Again, I trust zaptheimpaler to keep their secret much better than this whole pretend security theater.
I've never worked at an organization that handled their user's data/privacy/security even remotely close to how I handle my own and I wouldn't even consider myself all that paranoid. I have worked for some companies that really really should care too - there's just no incentive to really care and those in the org that try too do so will get ignored.
The data breach letters I get in the mail a few times a year back me up on this.
In the end there is always some long lived secret. What changes is just where and how it is stored, secured and used.
I bet we can generalize to say that data shows that you will likely fail to properly secure any secret (including the ones used in OAuth2).
EDIT: An example: https://news.ycombinator.com/item?id=37973937
Not quite. You shift the trust from the key bearer (the most interested party in all of this) to the identity provider.
Then implement that on your app... You are just generating a random key and storing a hash + salt.
Auth is hard only applies to auth for many users. For your own auth this is dead simple and made even simpler if you use a half decent framework...
If you are really worried about the implementation being insecure throw one of the many moderately frontier models at it, they are really not bad at finding issues in an auth system that simple.
Tailscale’s implementation of OIDC is nice: https://tailscale.com/docs/integrations/identity/custom-oidc
But all that only makes sense if you own a domain name.
I have a hard time believing the venn diagram of "has a need for an auth provider" and "has at least one domain name" isn't just a a small circle almost entirely inside a large one, and the sliver on the outside is not for any reason other than stubborn refusal.
Never want to touch oauth, it's a fucked spec.
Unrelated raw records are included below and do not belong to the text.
/-- Every node whose parent is READY is created (R360). -/
def createAll (s : State) : State :=
  if s.rg F.KX_STAT_ROOTS_UP = 0 then s
  else s.forEach (nodesByDepth s.kxRf) (fun t n => if t.awaitsCreation n then t.createNode n else t)

/-- The node is judged for BAD_CHAIN (R357): it enters or leaves that state. -/
def judgeNode (s : State) (n : Nat) : State :=
  let bad := nodeValid s.kxRf n && nodeBad s.kxRf n
  if bad ∧ s.nodeState n ≠ 5 then
    (((s.eraseKey (nodeCell n)).setNode n 5).setRg F.KX_BAD_CHAIN_NODES (s.rg F.KX_BAD_CHAIN_NODES + 1)).kxEvent 188 n
  else if !bad ∧ s.nodeState n = 5 then
    (s.setNode n 0).setRg F.KX_BAD_CHAIN_NODES (s.rg F.KX_BAD_CHAIN_NODES - 1)
  else s

/-! ### The cipher engines' part -/

/-- STATE of a CE context: 0 IDLE, 1 ACTIVE, 2 NOKEY, 3 ORPHANED, 4 EXPIRED. -/
def ctxState (s : State) (c : Nat) : Nat := s.rg (F.CE_CTX_STAT_W0_STATE c)

/-- A CE event of a context (R399, R401). -/
def ceEvent (s : State) (ev c : Nat) : State :=
  ((s.setRg F.CE_EV_LAST_CTX c).setRg F.CE_EV_LAST_PAIR (s.rg (F.CE_CTX_STAT_W0_CURRENT c))).raise ev

/-- A context enters NOKEY or ORPHANED (R383). EXPIRED is left only by a rekey (R387). -/
def ctxUnusable (s : State) (c st : Nat) : State :=
  if s.ctxState c = st ∨ s.ctxState c = 4 then s else (s.setRg (F.CE_CTX_STAT_W0_STATE c) st).ceEvent 196 c

/-- The cache entry of a context is wiped. -/
def wipeEntry (s : State) (c : Nat) : State := { s with ce.cache := s.ce.cache.filter (fun e => decide (e.1 ≠ c)) }

/-- Every working key and cache entry is wiped, and a derivation in progress is aborted (R369): the frames that wait for
it ask again, and their contexts derive afresh (R370; log 75). -/
def wipeKeys (s : State) : State := { s with ce.cache := [], ce.ham := none, ce.waiting := [] }

/-- Contexts that held a working key through one of these nodes become ORPHANED (R365, R383); the Hamper's keys come
from node 6 (R394). -/
def wipeThrough (s : State) (nodes : List Nat) : State :=
  let hit := (s.ce.cache.map (·.1)).filter (fun c => nodes.contains (s.act (F.CE_CTX_W0_NODE c)))
  let t := if nodes.contains 6 then { s with ce.ham := none } else s
  t.forEach hit (fun t c => (t.wipeEntry c).ctxUnusable c 3)

/-! ### Sessions -/

/-- A ledger record of the update engine (R492, R514), of the container whose first slot `c` holds. -/
def updLedger (s : State) (c : List Byte) (ev code : Nat) : State :=
  let man := slice0 c 512 (min 12304 (ofBe (slice0 c 20 4)))
  let svn := if c.isEmpty then 0 else ofBe (slice0 man 4 1)
  let md := if c.isEmpty then [] else Config.sha384 man
  s.ledgerAdd 0x07 (leBytes 1 ev ++ leBytes 1 code ++ leBytes 1 svn ++ slice0 md 0 12)

/-- An update command's outcome goes to its mailbox, and back to a Bersan session (R478, R479, R490). -/
def updResult (s : State) (a : Agent) (index code : Nat) : State :=
  let k := a.ownerCode
  let w := Word.ofNat (code * 2 + index % 256 * 256)
  let t := if k ≤ 12 then s.wr (R.SV_UPD_RESULT k) w else s
  (match a with
    | .bersan n => t.emit (.bersanReply n.val w.toNat)
    | _ => t).raise (if code = 0 then 19 else 20) (some a)

/-- The update session ends, and nothing is marked (R480): a command in progress ends with NO_SESSION, the journal write of
an ACTIVATE too (LISTEN entry has waited for it, R88); a block's write completes where `block` says so (R365). -/
def endUpdate (s : State) (block : Bool := false) : State :=
  let t := { s with
    upd := { s.upd with owner := none, got := 0, job := none }
    sv.tasks := s.sv.tasks.filter (fun k => match k.kind with
      | .header _ => false
      | .activate _ => false
      | .block .. => block
      | _ => true) }
  let u := (((t.setRg F.SV_UPD_STAT_SESSION 0).setRg F.SV_UPD_STAT_OWNER 0).setRg F.SV_UPD_STAT_RECEIVED 0).setRg
    F.SV_UPD_STAT_BLOCKS 0
  match s.upd.job with
  | some (a, _, index) => u.updResult a index 3
  | none => u

/-- The update session closes without marking anything, other than by CLOSE (R480, R492). `cause` numbers the cases of
R480 in their order; in case 5, node 7 invalidated, the current block completes (R365). -/
def closeUpdate (s : State) (cause : Nat) : State :=
  match s.upd.owner with
  | none => s
  | some a => ((s.updLedger s.upd.first 21 cause).endUpdate (decide (cause = 5))).raise 21 (some a)

/-- A Bersan session closes, and with it the update session it owns (R480). -/
def closeSession (s : State) (n : Nat) : State :=
  let t := { s with sv.bersan := Sparse.set (fun _ => none) s.sv.bersan n none }
  match s.upd.owner with
  | some (.bersan k) => if k.val = n then t.closeUpdate 2 else t
  | _ => t

/-- The node that authenticated session n. -/
def sessionNode (s : State) (n : Nat) : Option Nat := Sparse.get (fun _ => none) s.sv.bersan n

/-- Everything derived through these nodes ends (R365): working keys, sessions that one of them authenticated, and the
update session where node 7 is among them. -/
def nodesLost (s : State) (nodes : List Nat) : State :=
  let t := s.wipeThrough nodes
  let u := t.forEach ((List.range 4).filter (fun n => (t.sessionNode n).any nodes.contains)) closeSession
  if nodes.contains 7 then u.closeUpdate 5 else u

/-! ### Invalidation -/

/-- GEN of a node advances (R364). -/
def advanceGen (s : State) (n : Nat) : State :=
  let g := s.nodeGen n
  s.setRg (F.KX_NODE_STAT_W0_GEN n) (if g = 65535 then 1 else g + 1)

/-- The children of a set of nodes that hold, or held, a key. -/
def keyedChildren (s : State) (ps : List Nat) : List Nat :=
  (List.range 1024).filter (fun n =>
    (nodeParent s.kxRf n).any ps.contains && [1, 2, 4].contains (s.nodeState n))

/-- The orphans that an invalidated node leaves, level by level (R364). -/
def orphans (s : State) : Nat → List Nat → List Nat
  | 0, _ => []
  | fuel + 1, ps =>
    let cs := s.keyedChildren ps
    if cs.isEmpty then [] else cs ++ s.orphans fuel cs

/-- A node's descendants become ORPHANED (R364, R365). -/
def orphanUnder (s : State) (n : Nat) : State :=
  let os := (s.orphans 7 [n]).eraseDups
  match os.getLast? with
  | none => s.nodesLost [n]
  | some k => ((s.forEach os (fun t m => (t.eraseKey (nodeCell m)).setNode m 3)).kxEvent 177 k).nodesLost (n :: os)

/-- A node is invalidated (R364). One that is BAD_CHAIN stays so (R357). -/
def invalidate (s : State) (n : Nat) : State :=
  ((((s.advanceGen n).setNode n (if s.nodeState n = 5 then 5 else 2)).eraseKey (nodeCell n)).kxEvent 176 n).orphanUnder n

/-- A node that has been created since the start (R364: its GEN is not 0). -/
def everCreated (s : State) (n : Nat) : Bool := decide (s.nodeGen n ≠ 0)

/-- DEPTH of a configured node follows its chain (R357, R379); 7 stands for a chain without end. -/
def showDepth (s : State) (n : Nat) : State :=
  let d := if nodeValid s.kxRf n then (nodeDepth s.kxRf 7 n).getD 7 else 0
  if s.rg (F.KX_NODE_STAT_W0_DEPTH n) = d then s else s.setRg (F.KX_NODE_STAT_W0_DEPTH n) d

/-- A key is imported into node n (R362, R364): into a node that holds one, as a rewrite. -/
def importKey (s : State) (n key : Nat) : State :=
  let t := if [1, 4].contains (s.nodeState n) then s.invalidate n else s
  (t.makeReady n key).createAll

/-- One node at the commit of a Stitch of CD10 (R364, R366), the old settings given. -/
def commitNode (s : State) (old : RegFile) (n : Nat) : State :=
  let new := s.kxRf
  if !nodeValid new n then
    if !nodeValid old n then s
    else
      let t := if s.everCreated n then s.invalidate n else s
      if t.nodeState n = 5 then (t.judgeNode n).setNode n 0 else t.setNode n 0
  else
    let rewrite := nodeValid old n && nodeChanged old new n && s.everCreated n
    let t := (if !rewrite then s
      else if s.nodeState n = 5 then s.invalidate n else (s.invalidate n).setNode n 0).judgeNode n
    let u := if t.awaitsCreation n ∧ t.rg F.KX_STAT_ROOTS_UP = 1 then t.createNode n else t
    let l := nodeLimit new n
    if nodeLimit old n = l then u
    else if u.nodeState n = 1 ∧ l ≠ 0 ∧ u.rg (F.KX_NODE_STAT_W2_USES n) ≥ l then (u.setNode n 4).kxEvent 179 n
    else if u.nodeState n = 4 ∧ (l = 0 ∨ u.rg (F.KX_NODE_STAT_W2_USES n) < l) then u.setNode n 1
    else u

/-- The key changes of a Stitch of CD10 (R366). -/
def commitNodes (s : State) (old : RegFile) : State :=
  s.forEach (nodesByDepth s.kxRf) (fun t n => (t.commitNode old n).showDepth n)

/-! ### Commands' outcomes -/

/-- A KX command's outcome (R373, R375): in the mailbox, and to a session in its message's answer as well (R103). -/
def kxResult (s : State) (a : Agent) (node code : Nat) : State :=
  let k := a.ownerCode
  let w := Word.ofNat (code * 2 + node % 1024 * 65536)
  (match a with
    | .debug => s.emit (.debugReply w.toNat)
    | .bersan n => (s.wr (R.KX_RESULT k) w).emit (.bersanReply n.val w.toNat)
    | .sv => s
    | _ => s.wr (R.KX_RESULT k) w).raise (if code = 0 then 184 else 185) (some a)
When it’s only used for SSO, it’s extreme overkill.
I think that most of the "just give me an API key" comments are from a <1% of end-users (developers) that know what an API key is, and are facing a broken OAuth implementation.
Or didn't bother to read the spec to understand why it's non trivial. Things like this are complex because attacks will force it to be.
Also, the broken implementation might be an OIDC implementation that doesn't support client_credentials for example. Seen that many times and that does make it rather awkward to implement a server to server flow...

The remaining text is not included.